Summer 2023 Is a Wrap: It Showed Us the Inequities of Keeping Cool in Killer Heat

September 21, 2023 | 5:52 pm
USAF/Senior Airman Damon Kasberg
Erika Spanger-Siegfried
Director of Strategic Climate Analytics

This week, summer 2023 comes to a close on our calendars but will be remembered for its record-shattering extremes, notably, heat—until, that is, the next record-shattering summer supplants it, quite possibly in 2024.

Climate change smothered us in heat this season, here in the US and across much of the world, but it has not affected us as equals: some of us can stay relatively safe and cool while many of us cannot and suffer instead. With summer largely over, a priority in the coming cooler months should be to use this respite to build equitable resilience to next year’s inevitable deadly heat.

Basic inequities of keeping cool

Climate change causes harm and suffering primarily by creating and exacerbating weather extremes, like extreme heat. These extremes are most acute during the warmer months of May through October—what we at UCS now call Danger Season.

Whether one can come through Danger Season unharmed depends heavily on present and historic inequities. And by acutely harming the more vulnerable among us, e.g., making us sick, preventing us from working, or damaging our homes, climate change can deepen these inequities and exacerbate this cycle.

Climate change is only accelerating, and so the threat to vulnerable people is mounting. Both forces—climate change and inequity—must ultimately be bent toward justice.

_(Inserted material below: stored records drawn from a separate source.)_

-- ==== Sys2Proof/Machine/Dispatch.lean ====
section
/-! DEFINITION. One arm per row of spec/opcode_table.json. -/

namespace Sys2Proof.Machine

def exec (i : Instr) (s : State) : Host.Outcome State Fault Refusal :=
  match i with
  | .reset => Sys2Proof.Machine.execReset s
  | .idle => Sys2Proof.Machine.execIdle s
  | .sample raw => Sys2Proof.Machine.execSample raw s
  | .tick => Sys2Proof.Machine.execTick s
  | .tickSample raw => Sys2Proof.Machine.execTickSample raw s
  | .edge => Sys2Proof.Machine.execEdge s
  | .edgeSample raw => Sys2Proof.Machine.execEdgeSample raw s
  | .edgeTick => Sys2Proof.Machine.execEdgeTick s
  | .edgeTickSample raw => Sys2Proof.Machine.execEdgeTickSample raw s

end Sys2Proof.Machine
end

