-- ==== Sys2Proof/Laws/Exec.lean ====
section
/-! SUPPORT. What exec, step and runOps can answer: said once, so that a later proof unfolds none of them. -/

namespace Sys2Proof.Machine

/-- What an operation does to the state where it is not refused. -/
def effect : Instr → State → State
  | .reset => resetRegisters
  | .idle => fun s => s
  | .sample raw => sampleEvent raw
  | .tick => tickEvent
  | .tickSample raw => fun s => sampleEvent raw (tickEvent s)
  | .edge => edgeEvent
  | .edgeSample raw => fun s => sampleEvent raw (edgeEvent s)
  | .edgeTick => fun s => tickEvent (edgeEvent s)
  | .edgeTickSample raw => fun s => sampleEvent raw (tickEvent (edgeEvent s))

/-- When the operation is applied: a specified build, and for a sample event variant A and an operand in range. -/
def applies (i : Instr) (s : State) : Prop :=
  buildValid s.build = true ∧ ∀ raw, i.rawOperand = some raw → s.build.variant = .a ∧ raw ≤ s.build.rawMax

/-- exec answers a next state exactly when the operation applies, and then it is the operation's effect. -/
theorem exec_next_iff {i : Instr} {s t : State} : exec i s = .next t ↔ applies i s ∧ t = effect i s := by
  cases i <;>
    simp [exec, execReset, execIdle, execSample, execTick, execTickSample, execEdge, execEdgeSample, execEdgeTick,
      execEdgeTickSample, onBuild_next, onSamplePort_next, applies, effect, cycle, Instr.rawOperand, and_assoc]

theorem exec_of_applies {i : Instr} {s : State} (h : applies i s) : exec i s = .next (effect i s) :=
  exec_next_iff.2 ⟨h, rfl⟩

/-- No operation changes the build. -/
theorem effect_build (i : Instr) (s : State) : (effect i s).build = s.build := by
  cases i <;> simp [effect, resetRegisters]

/-- Whether an operation applies depends on the build alone. -/
theorem applies_congr {i : Instr} {s t : State} (h : t.build = s.build) : applies i t ↔ applies i s := by
  simp [applies, h]

/-- exec never answers a fault: there is none (R110). -/
theorem exec_ne_fault (i : Instr) (s : State) (r : Fault) : exec i s ≠ .fault r := nomatch r

theorem runOps_nil (s : State) : runOps [] s = .next s := rfl

/-- A run's first operation. -/
theorem runOps_cons_next {i : Instr} {is : List Instr} {s t : State} :
    runOps (i :: is) s = .next t ↔ ∃ u, exec i s = .next u ∧ runOps is u = .next t := by
  cases h : exec i s <;> simp [runOps, h]

theorem runOps_cons_of_next {i : Instr} {is : List Instr} {s u : State} (h : exec i s = .next u) :
    runOps (i :: is) s = runOps is u := by
  simp [runOps, h]

/-- Runs compose. -/
theorem runOps_append_next {is js : List Instr} {s t : State} :
    runOps (is ++ js) s = .next t ↔ ∃ u, runOps is s = .next u ∧ runOps js u = .next t := by
  induction is generalizing s with
  | nil => simp [runOps_nil]
  | cons i is ih =>
    simp only [List.cons_append, runOps_cons_next, ih]
    constructor
    · rintro ⟨u, hu, v, hv, ht⟩
      exact ⟨v, ⟨u, hu, hv⟩, ht⟩
    · rintro ⟨v, ⟨u, hu, hv⟩, ht⟩
      exact ⟨u, hu, v, hv, ht⟩

theorem takePins_build (s : State) : (takePins s).build = s.build := rfl

theorem step_eq (s : State) : step s = exec (decode (fetchWord s)) (takePins s) := rfl

theorem core_run_zero (s : State) : Host.Core.run core 0 s = .next s := rfl

theorem core_run_succ_of_next {k : Nat} {s u : State} (h : step s = .next u) :
    Host.Core.run core (k + 1) s = Host.Core.run core k u := by
  have hc : core.step s = .next u := h
  simp only [Host.Core.run, hc]

theorem core_run_succ_of_refused {k : Nat} {s : State} {r : Refusal} (h : step s = .refused r) :
    Host.Core.run core (k + 1) s = .refused r := by
  have hc : core.step s = .refused r := h
  simp only [Host.Core.run, hc]

/-- A property that every operation's effect keeps is kept by every run. -/
theorem runOps_keeps {P : State → Prop} {is : List Instr}
    (keep : ∀ i ∈ is, ∀ s, P s → applies i s → P (effect i s)) {s t : State} (hs : P s)
    (h : runOps is s = .next t) : P t := by
  induction is generalizing s with
  | nil =>
    cases h
    exact hs
  | cons i is ih =>
    obtain ⟨u, hu, ht⟩ := runOps_cons_next.1 h
    obtain ⟨ha, rfl⟩ := exec_next_iff.1 hu
    exact ih (fun j hj => keep j (List.mem_cons_of_mem _ hj)) (keep i List.mem_cons_self s hs ha) ht

end Sys2Proof.Machine
end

With dangerous heat a prominent feature of summer 2023 nearly everywhere in the northern hemisphere, and expected to be even worse next summer when El Nino is in fuller effect, this post outlines some of the ways in which that heat will hurt the more vulnerable among us, and flags a few of the things we can do today to counter this harm.

People working outdoors

Record-breaking heat across much of the country this summer created a formidable landscape in which working outdoors—or anywhere without access to cooling—was dangerous, even deadly. Because heat exposure exacerbates so many other medical conditions, data on heat-related illness and death severely undercounts the real impact extreme heat has on public health—yet heat is still by far the number one cause of weather-related death each year.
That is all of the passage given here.